YOUR GOAL – Going down the listing below, print exactly each line from the one with "theorem toNat_nibbles (f" up to and including the one with "(formatXK f x kk).toNat", and skip the rest.

#### RECORDS TO PROCESS

-- ==== Sys2Proof/Laws/Decode.lean ====
section
/-! SUPPORT. The fields of the words the encoder writes, and the opcode map's masks in terms of fields (spec/30_encoding.md
R91, R92, R94). -/

namespace Sys2Proof

theorem slice_lt (op : Word) (hi lo : Nat) : slice op hi lo < 2 ^ (hi + 1 - lo) := Nat.mod_lt _ (Nat.two_pow_pos _)

/-- A word is its four nibbles. -/
theorem word_of_slices (op : Word) :
    op.toNat = slice op 15 12 * 4096 + slice op 11 8 * 256 + slice op 7 4 * 16 + slice op 3 0 := by
  have := op.isLt
  simp only [slice]
  norm_num
  omega

/-- `kk = y:n` (R91). -/
theorem slice_kk (op : Word) : slice op 7 0 = slice op 7 4 * 16 + slice op 3 0 := by
  simp only [slice]; norm_num; omega

/-- `nnn = x:kk` (R91). -/
theorem slice_nnn (op : Word) : slice op 11 0 = slice op 11 8 * 256 + slice op 7 0 := by
  simp only [slice]; norm_num; omega

@[simp] theorem opX_val (op : Word) : (opX op).val = slice op 11 8 := by
  have := slice_lt op 11 8; simp only [opX, Fin.val_ofNat]; norm_num at *; omega
@[simp] theorem opY_val (op : Word) : (opY op).val = slice op 7 4 := by
  have := slice_lt op 7 4; simp only [opY, Fin.val_ofNat]; norm_num at *; omega
@[simp] theorem opN_val (op : Word) : (opN op).val = slice op 3 0 := by
  have := slice_lt op 3 0; simp only [opN, Fin.val_ofNat]; norm_num at *; omega
@[simp] theorem opKk_toNat (op : Word) : (opKk op).toNat = slice op 7 0 := by
  have := slice_lt op 7 0; simp only [opKk, BitVec.toNat_ofNat]; norm_num at *; omega
@[simp] theorem opNnn_toNat (op : Word) : (opNnn op).toNat = slice op 11 0 := by
  have := slice_lt op 11 0; simp only [opNnn, BitVec.toNat_ofNat]; norm_num at *; omega

theorem toNat_nibbles (f a b c : Nat) (hf : f < 16) (ha : a < 16) (hb : b < 16) (hc : c < 16) :
    (nibbles f a b c).toNat = f * 4096 + a * 256 + b * 16 + c := by
  simp only [nibbles, BitVec.toNat_ofNat]; omega
theorem toNat_formatA (f : Nat) (nnn : BitVec 12) (hf : f < 16) : (formatA f nnn).toNat = f * 4096 + nnn.toNat := by
  have := nnn.isLt; simp only [formatA, BitVec.toNat_ofNat]; omega
theorem toNat_formatXK (f : Nat) (x : Reg) (kk : Byte) (hf : f < 16) :
    (formatXK f x kk).toNat = f * 4096 + x.val * 256 + kk.toNat := by
  have := x.isLt; have := kk.isLt; simp only [formatXK, BitVec.toNat_ofNat]; omega
theorem toNat_formatX (f : Nat) (x : Fin 16) (lo : Nat) (hf : f < 16) (hl : lo < 256) :
    (formatX f x lo).toNat = f * 4096 + x.val * 256 + lo := by
  have := x.isLt; simp only [formatX, BitVec.toNat_ofNat]; omega
theorem toNat_formatXYN (f : Nat) (x y : Reg) (n : Nat) (hf : f < 16) (hn : n < 16) :
    (formatXYN f x y n).toNat = f * 4096 + x.val * 256 + y.val * 16 + n :=
  toNat_nibbles f x.val y.val n hf x.isLt y.isLt hn

/-! ### Fields of a format A word -/
section
variable (f : Nat) (nnn : BitVec 12) (hf : f < 16)
include hf
theorem formatA_family : slice (formatA f nnn) 15 12 = f := by
  have := nnn.isLt; simp only [slice, toNat_formatA f nnn hf]; norm_num; omega
theorem formatA_nnn : slice (formatA f nnn) 11 0 = nnn.toNat := by
  have := nnn.isLt; simp only [slice, toNat_formatA f nnn hf]; norm_num; omega
end

/-! ### Fields of a format XK word -/
section
variable (f : Nat) (x : Reg) (kk : Byte) (hf : f < 16)
include hf
theorem formatXK_family : slice (formatXK f x kk) 15 12 = f := by
  have := x.isLt; have := kk.isLt; simp only [slice, toNat_formatXK f x kk hf]; norm_num; omega
theorem formatXK_x : slice (formatXK f x kk) 11 8 = x.val := by
  have := x.isLt; have := kk.isLt; simp only [slice, toNat_formatXK f x kk hf]; norm_num; omega
theorem formatXK_kk : slice (formatXK f x kk) 7 0 = kk.toNat := by
  have := x.isLt; have := kk.isLt; simp only [slice, toNat_formatXK f x kk hf]; norm_num; omega
end

/-! ### Fields of a format X word -/
section
variable (f : Nat) (x : Fin 16) (lo : Nat) (hf : f < 16) (hl : lo < 256)
include hf hl
theorem formatX_family : slice (formatX f x lo) 15 12 = f := by
  have := x.isLt; simp only [slice, toNat_formatX f x lo hf hl]; norm_num; omega
theorem formatX_x : slice (formatX f x lo) 11 8 = x.val := by
  have := x.isLt; simp only [slice, toNat_formatX f x lo hf hl]; norm_num; omega
theorem formatX_lo : slice (formatX f x lo) 7 0 = lo := by
  have := x.isLt; simp only [slice, toNat_formatX f x lo hf hl]; norm_num; omega
end

/-! ### Fields of a format XY or XYN word -/
section
variable (f : Nat) (x y : Reg) (n : Nat) (hf : f < 16) (hn : n < 16)
include hf hn
theorem formatXYN_family : slice (formatXYN f x y n) 15 12 = f := by
  have := x.isLt; have := y.isLt; simp only [slice, toNat_formatXYN f x y n hf hn]; norm_num; omega
theorem formatXYN_x : slice (formatXYN f x y n) 11 8 = x.val := by
  have := x.isLt; have := y.isLt; simp only [slice, toNat_formatXYN f x y n hf hn]; norm_num; omega
theorem formatXYN_y : slice (formatXYN f x y n) 7 4 = y.val := by
  have := x.isLt; have := y.isLt; simp only [slice, toNat_formatXYN f x y n hf hn]; norm_num; omega
theorem formatXYN_n : slice (formatXYN f x y n) 3 0 = n := by
  have := x.isLt; have := y.isLt; simp only [slice, toNat_formatXYN f x y n hf hn]; norm_num; omega
end

/-! ### Masks -/

theorem nat_and_high (n k w : Nat) : n &&& ((2 ^ w - 1) * 2 ^ k) = n / 2 ^ k % 2 ^ w * 2 ^ k := by
  apply Nat.eq_of_testBit_eq
  intro i
  simp only [Nat.testBit_and, Nat.testBit_mul_two_pow, Nat.testBit_two_pow_sub_one, Nat.testBit_mod_two_pow,
    Nat.testBit_div_two_pow]
  by_cases h : k ≤ i
  · rw [Nat.sub_add_cancel h]; cases n.testBit i <;> simp [h]
  · simp [h]

/-- Mask `F000` selects on the family. -/
theorem and_F000 (op : Word) : op &&& 0xF000 = BitVec.ofNat 16 (slice op 15 12 * 4096) := by
  apply BitVec.eq_of_toNat_eq
  have := nat_and_high op.toNat 12 4
  have := slice_lt op 15 12
  have m1 : BitVec.toNat (0xF000 : Word) = 61440 := rfl
  simp only [BitVec.toNat_and, BitVec.toNat_ofNat, slice, m1] at *
  norm_num at *
  omega

/-- Mask `F00F` selects on the family and `n`. -/
theorem and_F00F (op : Word) : op &&& 0xF00F = BitVec.ofNat 16 (slice op 15 12 * 4096 + slice op 3 0) := by
  have e : (0xF00F : Word) = 0xF000 ||| 0x000F := by decide
  have m1 : BitVec.toNat (0xF000 : Word) = 61440 := rfl
  have m2 : BitVec.toNat (0x000F : Word) = 15 := rfl
  apply BitVec.eq_of_toNat_eq
  have h1 := nat_and_high op.toNat 12 4
  have h2 := nat_and_high op.toNat 0 4
  have l1 := slice_lt op 15 12
  have l2 := slice_lt op 3 0
  have h3 := Nat.two_pow_add_eq_or_of_lt (i := 12) (b := op.toNat % 16) (by omega) (op.toNat / 4096 % 16)
  rw [e, BitVec.and_or_distrib_left]
  simp only [BitVec.toNat_or, BitVec.toNat_and, BitVec.toNat_ofNat, slice, m1, m2] at *
  norm_num at *
  rw [h1, h2, Nat.mul_comm (op.toNat / 4096 % 16) 4096, ← h3]
  omega

/-- Mask `F0FF` selects on the family and `lo`. -/
theorem and_F0FF (op : Word) : op &&& 0xF0FF = BitVec.ofNat 16 (slice op 15 12 * 4096 + slice op 7 0) := by
  have e : (0xF0FF : Word) = 0xF000 ||| 0x00FF := by decide
  have m1 : BitVec.toNat (0xF000 : Word) = 61440 := rfl
  have m2 : BitVec.toNat (0x00FF : Word) = 255 := rfl
  apply BitVec.eq_of_toNat_eq
  have h1 := nat_and_high op.toNat 12 4
  have h2 := nat_and_high op.toNat 0 8
  have l1 := slice_lt op 15 12
  have l2 := slice_lt op 7 0
  have h3 := Nat.two_pow_add_eq_or_of_lt (i := 12) (b := op.toNat % 256) (by omega) (op.toNat / 4096 % 16)
  rw [e, BitVec.and_or_distrib_left]
  simp only [BitVec.toNat_or, BitVec.toNat_and, BitVec.toNat_ofNat, slice, m1, m2] at *
  norm_num at *
  rw [h1, h2, Nat.mul_comm (op.toNat / 4096 % 16) 4096, ← h3]
  omega

/-- Mask `FFFF` selects on the whole word. -/
theorem and_FFFF (op : Word) : op &&& 0xFFFF = op := by
  have : (0xFFFF : Word) = BitVec.allOnes 16 := by decide
  rw [this, BitVec.and_allOnes]

/-! ### Bytes and words -/

/-- The two bytes of a word, the more significant first, make it again (R60). -/
theorem wordOfBytes_hi_lo (op : Word) : wordOfBytes (wordHi op) (wordLo op) = op := by
  apply BitVec.eq_of_toNat_eq
  have := op.isLt
  simp only [wordOfBytes, wordHi, wordLo, slice, BitVec.toNat_ofNat]
  norm_num
  omega

theorem decodeTableWord_eq (nbits w : Nat) :
    decodeTableWord nbits w =
      (match decode defaultConfig.family0Strict (tableWord nbits w) with | .ok i => some i | .error _ => none) := by
  rw [decodeTableWord, decodeBytes, wordOfBytes_hi_lo]
  cases decode defaultConfig.family0Strict (tableWord nbits w) <;> rfl

end Sys2Proof
end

########

EXERCISE RESULT –
theorem toNat_nibbles (f a b c : Nat) (hf : f < 16) (ha : a < 16) (hb : b < 16) (hc : c < 16) :
    (nibbles f a b c).toNat = f * 4096 + a * 256 + b * 16 + c := by
  simp only [nibbles, BitVec.toNat_ofNat]; omega
theorem toNat_formatA (f : Nat) (nnn : BitVec 12) (hf : f < 16) : (formatA f nnn).toNat = f * 4096 + nnn.toNat := by
  have := nnn.isLt; simp only [formatA, BitVec.toNat_ofNat]; omega
theorem toNat_formatXK (f : Nat) (x : Reg) (kk : Byte) (hf : f < 16) :
    (formatXK f x kk).toNat = f * 4096 + x.val * 256 + kk.toNat := by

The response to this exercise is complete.